Rainclouds Over Camiguin
For the third time in half an hour, George the driver pulled the van over by the side of the coastal highway. “Dat is, uhm, White Island,” he stammered, pointing to a nondescript sandbar in the middle of the bay. “Masarap diyan mag-inuman pag gabi. Gosto nyo mag picture?”
Perhaps a water-logged rainy day wasn’t the best time to visit the island of Camiguin, best known for its sunny beaches, but it was the penultimate day of my trip to Cagayan and I wasn’t about to let the opportunity pass. George, it was apparent, was eager to show me the sights he deemed interesting and kept stopping at the most unfortunate locations. “Picture kayo?”

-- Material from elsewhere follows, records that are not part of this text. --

-- ==== Sys2Proof/Machine/Core.lean ====
section
/-!
DEFINITION. The machine as the host runs it.
-/

def Sys2Proof.core : Host.Core :=
  { State := Sys2Proof.Machine.State
    Fault := Sys2Proof.Machine.Fault
    Refusal := Sys2Proof.Machine.Refusal
    step := Sys2Proof.Machine.step
    reset := Sys2Proof.Machine.State.reset }
end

We took a sharp left and drove up a sloping road until we reached the entrance to Katibawasan Falls. Literally translated, Katibawasan means Itch Relief. I received a sheet of government stamps as I paid the disinterested ticket seller and hiked up the path. Déjà vu to almost two years ago when I visited the falls at Hinulugang Taktak National Park in Antipolo. Take a spot of natural beauty, add a concrete platform around it, with picnic tables and garbage bins visitors tend to ignore. I was glad to notice that Katibawasan smelled like a fresh spring morning, unlike Hinulugang Taktak which smelled vaguely of chemical rot. Try to block out the “improvements” that make Katibawasan convenient for run-of-the-mill tourists, frame it in your mind so you only visualize that which has been left untouched and Katibawasan is very pretty, narrowly cascading down some seventy meters into a small green pool.

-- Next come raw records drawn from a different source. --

-- ==== Sys2Proof/Certificates/Slice0/Obligations.lean ====
section
/-!
DEFINITION. The statements about the KZ9640 for the provers: one per group of rules, over the model's own State. A statement that says a
command completes has as its conclusion the next state that exec answers.
-/

open Sys2Proof Sys2Proof.Machine

/-- With `c` at the front of the queue, a step is `exec c` on the state with the queue's rest (the model's queue, log 3). -/
def Obligations.QueueStep : Prop :=
  ∀ (s : State) (c : Instr) (rest : List Instr), s.pending = c :: rest → step s = exec c { s with pending := rest }

/-- With an empty queue, one microsecond passes for device time and the RTC (the model's choice, log 3). -/
def Obligations.IdleStep : Prop :=
  ∀ s : State, s.pending = [] → s.pwr.trans = none → s.pwr.undone = none → (∀ c : Fin 256, s.svc.ctx[c].st ≠ .opening) →
    s.host.hciWaiting = [] → (s.sys.resetDue = none ∨ s.resetReady = false) →
    step s = .next { s with sys :=
      if s.sys.rtcSub + 1 < 1000000 then { s.sys with timeUs := s.sys.timeUs + 1, rtcSub := s.sys.rtcSub + 1 }
      else { s.sys with timeUs := s.sys.timeUs + 1, rtcSub := 0, rtcSec := s.sys.rtcSec + 1 } }

/-- SRAM and the counters stay in canonical form (the form is the model's choice, log 8), whatever the step. -/
def Obligations.EveryStepKeepsCanonicalForms : Prop :=
  ∀ s t : State, s.canonical = true → step s = .next t → t.canonical = true

/-- The reset state has the invariant of `EveryStepKeepsCanonicalForms`. -/
def Obligations.ResetIsCanonical : Prop :=
  State.reset.canonical = true ∧ State.reset.tlm = [] ∧ State.reset.mem = [] ∧ State.reset.pending = []

/-- Once LOCK is 0x5A nothing writes the page, and no reset and no command clears the lock (R336). -/
def Obligations.LockedPageStays : Prop :=
  ∀ s t : State, s.pageIsLocked = true → step s = .next t → t.acc.regPage = s.acc.regPage ∧ t.pageIsLocked = true

/-- Fuses: the SVN counter never falls, the debug state never goes back, a programmed OEM key hash stays (R453, R459). -/
def Obligations.FusesNeverGoBack : Prop :=
  ∀ s t : State, step s = .next t →
    s.tru.svnCtr ≤ t.tru.svnCtr ∧ s.tru.dbg.toNat ≤ t.tru.dbg.toNat ∧ (s.tru.oemHash.isSome = true → t.tru.oemHash = s.tru.oemHash)

/-- The queue is first in, first out; posted writes and taken free values are never undone (the model's bookkeeping, logs 1 and 3). -/
def Obligations.QueueIsFirstInFirstOut : Prop :=
  ∀ s t : State, step s = .next t →
    t.pending = s.pending.tail ∧ (∃ (l : _), t.host.posted = l ++ s.host.posted) ∧ s.freeCnt ≤ t.freeCnt

/-- A locked end-of-line record is never measured again (R430). -/
def Obligations.LockedEolRecordStays : Prop :=
  ∀ s t : State, s.cal.eolLocked = true → step s = .next t →
    t.cal.eolLocked = true ∧ t.cal.eolGains = s.cal.eolGains ∧ t.cal.eolCalsrc = s.cal.eolCalsrc

/-- The commands of R55, and the resets of R486 that SYS_RESET starts. -/
def Obligations.SystemCommandsComplete : Prop :=
  (∀ (s : State) (c : CmdEntry), s.takes 0x0100 c = true → exec (.sysNop c) s = .next ((s.taken 0x0100 c).completesOk 0x0100 c [] none)) ∧
    (∀ (s : State) (c : CmdEntry), s.takes 0x0101 c = true →
      exec (.sysInfo c) s = .next ((s.taken 0x0101 c).completesOk 0x0101 c
        (leBytes 4 0x96400101 ++ (leBytes 4 s.sys.fwVer.toNat).reverse ++ [byte s.sys.slot.toNat] ++ List.replicate 7 0) none)) ∧
    (∀ (s : State) (c : CmdEntry), s.takes 0x0102 c = true →
      exec (.sysTime c) s = .next ((s.taken 0x0102 c).completesOk 0x0102 c
        (leBytes 8 s.sys.timeUs.toNat ++ leBytes 8 (if s.sys.rtcSet then s.sys.rtcSec.toNat else 0)) none)) ∧
    (∀ (s : State) (c : CmdEntry), s.takes 0x0103 c = true → c.u64 24 < 2 ^ 40 →
      exec (.sysSetRtc c) s = .next (({ s.taken 0x0103 c with
        sys := { s.sys with rtcSec := BitVec.ofNat 40 (c.u64 24), rtcSub := 0, rtcSet := true, rtcXtal := true } }).completesOk
          0x0103 c [] none)) ∧
    (∀ (s : State) (c : CmdEntry), s.takes 0x0103 c = true → 2 ^ 40 ≤ c.u64 24 →
      exec (.sysSetRtc c) s = .next ((s.taken 0x0103 c).finish 0x0103 c .range 24 [] none)) ∧
    (∀ (s : State) (c : CmdEntry), s.takes 0x0104 c = true → s.pwr.trans = none → s.pwr.undone = none → (c.u32 24 = 1 ∨ c.u32 24 = 2) →
      exec (.sysReset c) s = .next (({ s.taken 0x0104 c with
        sys := { s.sys with resetDue := some (BitVec.ofNat 2 (c.u32 24)) } } : State).completesOk 0x0104 c [] none)) ∧
    (∀ (s : State) (c : CmdEntry), s.takes 0x0104 c = true → (c.u32 24 ≠ 1 ∧ c.u32 24 ≠ 2) →
      exec (.sysReset c) s = .next ((s.taken 0x0104 c).finish 0x0104 c .range 24 [] none)) ∧
    (∀ (s : State), s.pending = [] → s.pwr.trans = none → s.pwr.undone = none → (∀ c : Fin 256, s.svc.ctx[c].st ≠ .opening) → s.host.hciWaiting = [] →
      s.sys.resetDue = some 2 → s.resetReady = true →
      ∃ (t : _), step s = .next t ∧ t.sys.resetCode = 2 ∧ t.pwr.st = .run ∧ t.host.ready = false ∧ t.host.outstanding = [] ∧
        t.win = {} ∧ t.svc = {} ∧ t.dma = {} ∧ t.sys.resetDue = none) ∧
    (∀ (s : State), s.pending = [] → s.pwr.trans = none → s.pwr.undone = none → (∀ c : Fin 256, s.svc.ctx[c].st ≠ .opening) → s.host.hciWaiting = [] →
      s.sys.resetDue = some 1 → s.resetReady = true →
      ∃ (t : _), step s = .next t ∧ t.sys.resetCode = 1 ∧ t.sys.timeUs = 0 ∧ t.pwr.st = .off ∧ t.pwr.pwrEn = false ∧
        t.host.ready = false ∧ t.win = {} ∧ t.svc = {} ∧ t.mem = [] ∧ t.sys.resetDue = none)

/-- R47, R58, R59: an unmasked event is one entry of ring 2, then the shadow index, then the message. -/
def Obligations.EventsAreDelivered : Prop :=
  ∀ (s : State) (src code : Nat) (data : List Byte), s.eventsFlow = true → s.srcMasked src = false →
    s.onlyReports (s.raise src code data) ∧
    (∃ (l : _), (s.raise src code data).host.posted = l ++
        HostWrite.event (ringAddr s.host.rings[2] 2 s.host.rings[2].prod) s.host.rings[2].phase
          { source := byte src, code := BitVec.ofNat 16 code, seq := s.evt.seq, time := s.sys.timeUs, data := padTo 16 data } ::
        s.host.posted ∧
      ∀ w ∈ l, (∃ (a : _) (v : _), w = HostWrite.shadow a v) ∨ (∃ (a : _) (v : _), w = HostWrite.msix a v)) ∧
    (s.raise src code data).evt = { s.evt with seq := s.evt.seq + 1 } ∧
    (s.raise src code data).host.rings[2].prod = (s.host.rings[2].advance).prod ∧
    (s.raise src code data).host.outstanding = s.host.outstanding

/-- R58: a masked event source writes no entry, but it still advances SEQ. -/
def Obligations.MaskedEventsOnlyAdvanceSeq : Prop :=
  ∀ (s : State) (src code : Nat) (data : List Byte), s.srcMasked src = true →
    (s.evt.owed = 0 → s.raise src code data = { s with evt := { s.evt with seq := s.evt.seq + 1 } }) ∧
    s.raise src code data = { s.payOwed with evt := { s.payOwed.evt with seq := s.payOwed.evt.seq + 1 } }

/-- R59: an event that finds no room is counted as lost; the source 4 entry that says so is the first to follow. -/
def Obligations.EventsWithoutRoomAreLost : Prop :=
  (∀ (s : State) (src code : Nat) (data : List Byte), s.srcMasked src = false → (s.ringUp 2 && decide (2 ≤ s.host.rings[2].free)) = false →
      s.raise src code data =
        { s with evt := { s.evt with seq := s.evt.seq + 1, lost := s.evt.lost + 1, owed := s.evt.owed + 1 } }) ∧
    (∀ (s : State) (v : W) (r : Ring), s.awake = true → s.ringUp 2 = true → v.toNat < s.host.rings[2].size →
      (v.toNat + s.host.rings[2].size - s.host.rings[2].cons) % s.host.rings[2].size ≤ s.host.rings[2].used →
      r = { s.host.rings[2] with cons := v.toNat } → 2 ≤ r.free → s.evt.owed ≠ 0 →
      ∃ (u : State) (l : _), exec (.doorbellConsumer 8 4 v) s = .next u ∧ u.evt = { s.evt with owed := 0, seq := s.evt.seq + 1 } ∧
        u.host.posted = l ++ HostWrite.event (ringAddr r 2 r.prod) r.phase
          { source := 4, code := 0, seq := s.evt.seq, time := s.sys.timeUs, data := padTo 16 (leBytes 4 (min s.evt.owed (2 ^ 32 - 1))) } :: s.host.posted ∧
        (∀ w ∈ l, (∃ (a : _) (v : W), w = HostWrite.shadow a v) ∨ (∃ (a : _) (v : W), w = HostWrite.msix a v)) ∧
        u.host.rings[2].cons = v.toNat)

/-- R54, R70: written in ring order, held for room or for the ring's enable, discarded only while RING_EN is 0. -/
def Obligations.CompletionsAreNeverDropped : Prop :=
  (∀ (s : State) (op : Nat) (e : CmdEntry) (c : Completion), s.hostUp = true →
      (s.host.rings[1].en && decide (0 < s.host.rings[1].free) && s.host.held.isEmpty) = true →
      s.onlyReports (s.complete op e c) ∧ (s.complete op e c).evt = s.evt ∧ (s.complete op e c).host.held = [] ∧
      (s.complete op e c).host.outstanding = s.host.outstanding ∧
      ∃ (l : _), (s.complete op e c).host.posted = l ++
          HostWrite.completion (ringAddr s.host.rings[1] 1 s.host.rings[1].prod) s.host.rings[1].phase c :: s.host.posted ∧
        ∀ w ∈ l, (∃ (a : _) (v : _), w = HostWrite.shadow a v) ∨ (∃ (a : _) (v : _), w = HostWrite.msix a v)) ∧
    (∀ (s : State) (op : Nat) (e : CmdEntry) (c : Completion), s.hostUp = true →
      (s.host.rings[1].en && decide (0 < s.host.rings[1].free) && s.host.held.isEmpty) = false →
      s.complete op e c = { s with host := { s.host with
        held := s.host.held ++ [(e.id, c)], outstanding := s.host.outstanding ++ [{ opcode := BitVec.ofNat 16 op, phase := .completing, entry := e }] } }) ∧
    (∀ (s : State) (op : Nat) (e : CmdEntry) (c : Completion), s.hostUp = false → s.complete op e c = s)

/-- R50 to R54: what happens to an entry the Hopper reads, and to commands and completions that waited. -/
def Obligations.HopperChecksDecideFirst : Prop :=
  (∀ (s : State) (op : BitVec 16) (c : CmdEntry) (st : Status) (d : Nat), s.host.outstanding.length < 32 → s.covers 0 c.slot.toNat = true →
      hopperCheck op.toNat c = some (st, d) →
      exec (.commandEntryReceived op c) s = .next ((s.slotRead 0).finish op.toNat c st d [] none)) ∧
    (∀ (s : State) (op : BitVec 16) (c : CmdEntry), s.host.outstanding.length < 32 → s.covers 0 c.slot.toNat = true → hopperCheck op.toNat c = none →
      ∃ (t : State), exec (.commandEntryReceived op c) s = .next t ∧ t = { s with host := t.host } ∧
        t.host.rings[0].cons = (s.host.rings[0].cons + 1) % s.host.rings[0].size ∧
        t.host.outstanding = s.host.outstanding.filter (fun o => !o.is op.toNat c.id) ++
          [{ opcode := op, entry := c, phase := if s.mustWait op.toNat c then .held else .dispatched }]) ∧
    (∀ (s : State) (op : BitVec 16) (c : CmdEntry), (32 ≤ s.host.outstanding.length ∨ s.covers 0 c.slot.toNat = false) →
      exec (.commandEntryReceived op c) s = .next s) ∧
    (∀ (s : State) (op : Nat) (c : CmdEntry), s.mustWait op c = true ↔
      ((∃ o ∈ s.host.outstanding, o.entry.id < c.id ∧ (c.fence = true ∨ o.entry.fence = true ∨
        (o.givesWay = false ∧ s.conflict o.opcode.toNat o.entry op c = true))) ∨
      (op / 256 = 7 ∧ ∃ e ∈ s.host.hciWaiting, c.id ∉ e.2.2))) ∧
    (∀ (s : State) (o : OutCmd) (l : List OutCmd), s.host.outstanding = o :: l → o.phase = .held → s.mustWait o.opcode.toNat o.entry = false →
      ∃ (t : State) (l' : _), exec (.commandDispatch o.entry.id) s = .next t ∧ t.host.outstanding = { o with phase := .dispatched } :: l' ∧
        l'.length = l.length ∧ t = { s with host := { s.host with outstanding := t.host.outstanding } }) ∧
    (∀ (s : State) (o : OutCmd) (l : List OutCmd), s.host.outstanding = o :: l → o.phase = .held → s.mustWait o.opcode.toNat o.entry = true →
      exec (.commandDispatch o.entry.id) s = .next s) ∧
    (∀ (s : State) (id : Nat) (c : Completion), s.ringUp 1 = true → 0 < s.host.rings[1].free → s.host.held = [(id, c)] →
      exec .completionHeldWrite s = .next (({ s with host := { s.host with
        held := [], outstanding := s.host.outstanding.filter fun o => !(decide (o.phase = CmdPhase.completing) && decide (o.entry.id = id)) } }).writeEntry 1
          fun a p => .completion a p c)) ∧
    (∀ s : State, s.host.ringEn = false → s.host.outstanding = [] →
      exec .quiesced s = .next { s with host := { s.host with quiesced := true } }) ∧
    (∀ s : State, (s.host.ringEn = true ∨ s.host.outstanding ≠ []) → exec .quiesced s = .next s) ∧
    (∀ (op : Nat) (c : CmdEntry), opRow op = none → hopperCheck op c = some (.badop, 0)) ∧
    (∀ (op : Nat) (c : CmdEntry) (r : OpRow), opRow op = some r → c.plen.toNat ≠ r.plen → hopperCheck op c = some (.badlen, 0))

A short drive later and we were at Ardent Hot Springs, the usual jump off point for a trek up Mount Hibok Hibok, a volcano that guidebooks say last erupted in 1951. Why is it that most hot springs in the country have the same attributes? Treacherous mossy paths leading down to public pools of gray concrete and stone and leading up again to dismal dirty toilets with no flush tanks beside grimy-floored changing rooms. It began raining again so I just sat under a leaky thatched roof and ate my tuna sandwich baon.

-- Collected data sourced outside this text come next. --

/-! ### modStream -/

@[simp] theorem modStream_sys (s : State) (i : Fin 32) (f : Stream → Stream) : (s.modStream i f).sys = s.sys := rfl
@[simp] theorem modStream_host (s : State) (i : Fin 32) (f : Stream → Stream) : (s.modStream i f).host = s.host := rfl
@[simp] theorem modStream_evt (s : State) (i : Fin 32) (f : Stream → Stream) : (s.modStream i f).evt = s.evt := rfl
@[simp] theorem modStream_cap (s : State) (i : Fin 32) (f : Stream → Stream) : (s.modStream i f).cap = s.cap := rfl
@[simp] theorem modStream_win (s : State) (i : Fin 32) (f : Stream → Stream) : (s.modStream i f).win = s.win := rfl
@[simp] theorem modStream_svc (s : State) (i : Fin 32) (f : Stream → Stream) : (s.modStream i f).svc = s.svc := rfl
@[simp] theorem modStream_fan (s : State) (i : Fin 32) (f : Stream → Stream) : (s.modStream i f).fan = s.fan := rfl
@[simp] theorem modStream_bul (s : State) (i : Fin 32) (f : Stream → Stream) : (s.modStream i f).bul = s.bul := rfl
@[simp] theorem modStream_aud (s : State) (i : Fin 32) (f : Stream → Stream) : (s.modStream i f).aud = { s.aud with streams := upd s.aud.streams i f } := rfl
@[simp] theorem modStream_acc (s : State) (i : Fin 32) (f : Stream → Stream) : (s.modStream i f).acc = s.acc := rfl
@[simp] theorem modStream_cred (s : State) (i : Fin 32) (f : Stream → Stream) : (s.modStream i f).cred = s.cred := rfl
@[simp] theorem modStream_dma (s : State) (i : Fin 32) (f : Stream → Stream) : (s.modStream i f).dma = s.dma := rfl
@[simp] theorem modStream_tw (s : State) (i : Fin 32) (f : Stream → Stream) : (s.modStream i f).tw = s.tw := rfl
@[simp] theorem modStream_clk (s : State) (i : Fin 32) (f : Stream → Stream) : (s.modStream i f).clk = s.clk := rfl
@[simp] theorem modStream_pwr (s : State) (i : Fin 32) (f : Stream → Stream) : (s.modStream i f).pwr = s.pwr := rfl
@[simp] theorem modStream_cal (s : State) (i : Fin 32) (f : Stream → Stream) : (s.modStream i f).cal = s.cal := rfl
@[simp] theorem modStream_saf (s : State) (i : Fin 32) (f : Stream → Stream) : (s.modStream i f).saf = s.saf := rfl
@[simp] theorem modStream_tru (s : State) (i : Fin 32) (f : Stream → Stream) : (s.modStream i f).tru = s.tru := rfl
@[simp] theorem modStream_flags (s : State) (i : Fin 32) (f : Stream → Stream) : (s.modStream i f).flags = s.flags := rfl
@[simp] theorem modStream_tlm (s : State) (i : Fin 32) (f : Stream → Stream) : (s.modStream i f).tlm = s.tlm := rfl
@[simp] theorem modStream_mem (s : State) (i : Fin 32) (f : Stream → Stream) : (s.modStream i f).mem = s.mem := rfl
@[simp] theorem modStream_freeCnt (s : State) (i : Fin 32) (f : Stream → Stream) : (s.modStream i f).freeCnt = s.freeCnt := rfl
@[simp] theorem modStream_pending (s : State) (i : Fin 32) (f : Stream → Stream) : (s.modStream i f).pending = s.pending := rfl

/-! ### modCh -/

@[simp] theorem modCh_sys (s : State) (i : Fin 16) (f : DmaCh → DmaCh) : (s.modCh i f).sys = s.sys := rfl
@[simp] theorem modCh_host (s : State) (i : Fin 16) (f : DmaCh → DmaCh) : (s.modCh i f).host = s.host := rfl
@[simp] theorem modCh_evt (s : State) (i : Fin 16) (f : DmaCh → DmaCh) : (s.modCh i f).evt = s.evt := rfl
@[simp] theorem modCh_cap (s : State) (i : Fin 16) (f : DmaCh → DmaCh) : (s.modCh i f).cap = s.cap := rfl
@[simp] theorem modCh_win (s : State) (i : Fin 16) (f : DmaCh → DmaCh) : (s.modCh i f).win = s.win := rfl
@[simp] theorem modCh_svc (s : State) (i : Fin 16) (f : DmaCh → DmaCh) : (s.modCh i f).svc = s.svc := rfl
@[simp] theorem modCh_fan (s : State) (i : Fin 16) (f : DmaCh → DmaCh) : (s.modCh i f).fan = s.fan := rfl
@[simp] theorem modCh_bul (s : State) (i : Fin 16) (f : DmaCh → DmaCh) : (s.modCh i f).bul = s.bul := rfl
@[simp] theorem modCh_aud (s : State) (i : Fin 16) (f : DmaCh → DmaCh) : (s.modCh i f).aud = s.aud := rfl
@[simp] theorem modCh_acc (s : State) (i : Fin 16) (f : DmaCh → DmaCh) : (s.modCh i f).acc = s.acc := rfl
@[simp] theorem modCh_cred (s : State) (i : Fin 16) (f : DmaCh → DmaCh) : (s.modCh i f).cred = s.cred := rfl
@[simp] theorem modCh_dma (s : State) (i : Fin 16) (f : DmaCh → DmaCh) : (s.modCh i f).dma = { s.dma with ch := upd s.dma.ch i f } := rfl
@[simp] theorem modCh_tw (s : State) (i : Fin 16) (f : DmaCh → DmaCh) : (s.modCh i f).tw = s.tw := rfl
@[simp] theorem modCh_clk (s : State) (i : Fin 16) (f : DmaCh → DmaCh) : (s.modCh i f).clk = s.clk := rfl
@[simp] theorem modCh_pwr (s : State) (i : Fin 16) (f : DmaCh → DmaCh) : (s.modCh i f).pwr = s.pwr := rfl
@[simp] theorem modCh_cal (s : State) (i : Fin 16) (f : DmaCh → DmaCh) : (s.modCh i f).cal = s.cal := rfl
@[simp] theorem modCh_saf (s : State) (i : Fin 16) (f : DmaCh → DmaCh) : (s.modCh i f).saf = s.saf := rfl
@[simp] theorem modCh_tru (s : State) (i : Fin 16) (f : DmaCh → DmaCh) : (s.modCh i f).tru = s.tru := rfl
@[simp] theorem modCh_flags (s : State) (i : Fin 16) (f : DmaCh → DmaCh) : (s.modCh i f).flags = s.flags := rfl
@[simp] theorem modCh_tlm (s : State) (i : Fin 16) (f : DmaCh → DmaCh) : (s.modCh i f).tlm = s.tlm := rfl
@[simp] theorem modCh_mem (s : State) (i : Fin 16) (f : DmaCh → DmaCh) : (s.modCh i f).mem = s.mem := rfl
@[simp] theorem modCh_freeCnt (s : State) (i : Fin 16) (f : DmaCh → DmaCh) : (s.modCh i f).freeCnt = s.freeCnt := rfl
@[simp] theorem modCh_pending (s : State) (i : Fin 16) (f : DmaCh → DmaCh) : (s.modCh i f).pending = s.pending := rfl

“How many people live in Camiguin,” I asked George as we drove toward our last two stops. He thought for a while and replied, “tu handred, maybe tree handred.” Thousand, I asked, or maybe families? “No, tree handred pipol.” Surely there were already more than that at the docks where the ferry landed, I thought. It was clear that I was miscommunicating and was secretly turning into a wise-alecky asshole. I shut up and let him continue talking. “Hir in Camiguin, der is no movie haws. Libangan ng mga tao dito, dibidi.”
Just off the west coast of Camiguin is the Sunken Cemetery, which disappeared into the ocean following an earthquake in 1871. It is marked by an enormous cross standing on a platform. You view it from a lookout point beside the circumferential highway. Warning signs inform the visitor to enter at your own risk. Standing there, looking at the Sunken Cemetery feels like you are trespassing.
A few meters down the road from the lookout point are the ruins of a 17th century Spanish church which was destroyed in the same earthquake that submerged the already buried dead. Most of the church is underground and the walls and buttresses that remain visible are overgrown by foliage. Walking into the main hall of the church, I expected to timeshift back into the recent colonial past. I was, instead, assaulted by the sightof a new chapel being constructed in the middle of the ruins. It ruined the ruins. Past one of the side buildings I came upon a magnificent tree, its towering crown resplendent in beauty but marred just above its roots by screaming initials carved into its trunk. Why do we insist on doing things like this?
It started to rain again and as I crawled back into the van. Come here when the sun is out and it’ll be better. At least that’s what I hoped on the ride back to the pier. And thank God for the good lanzones.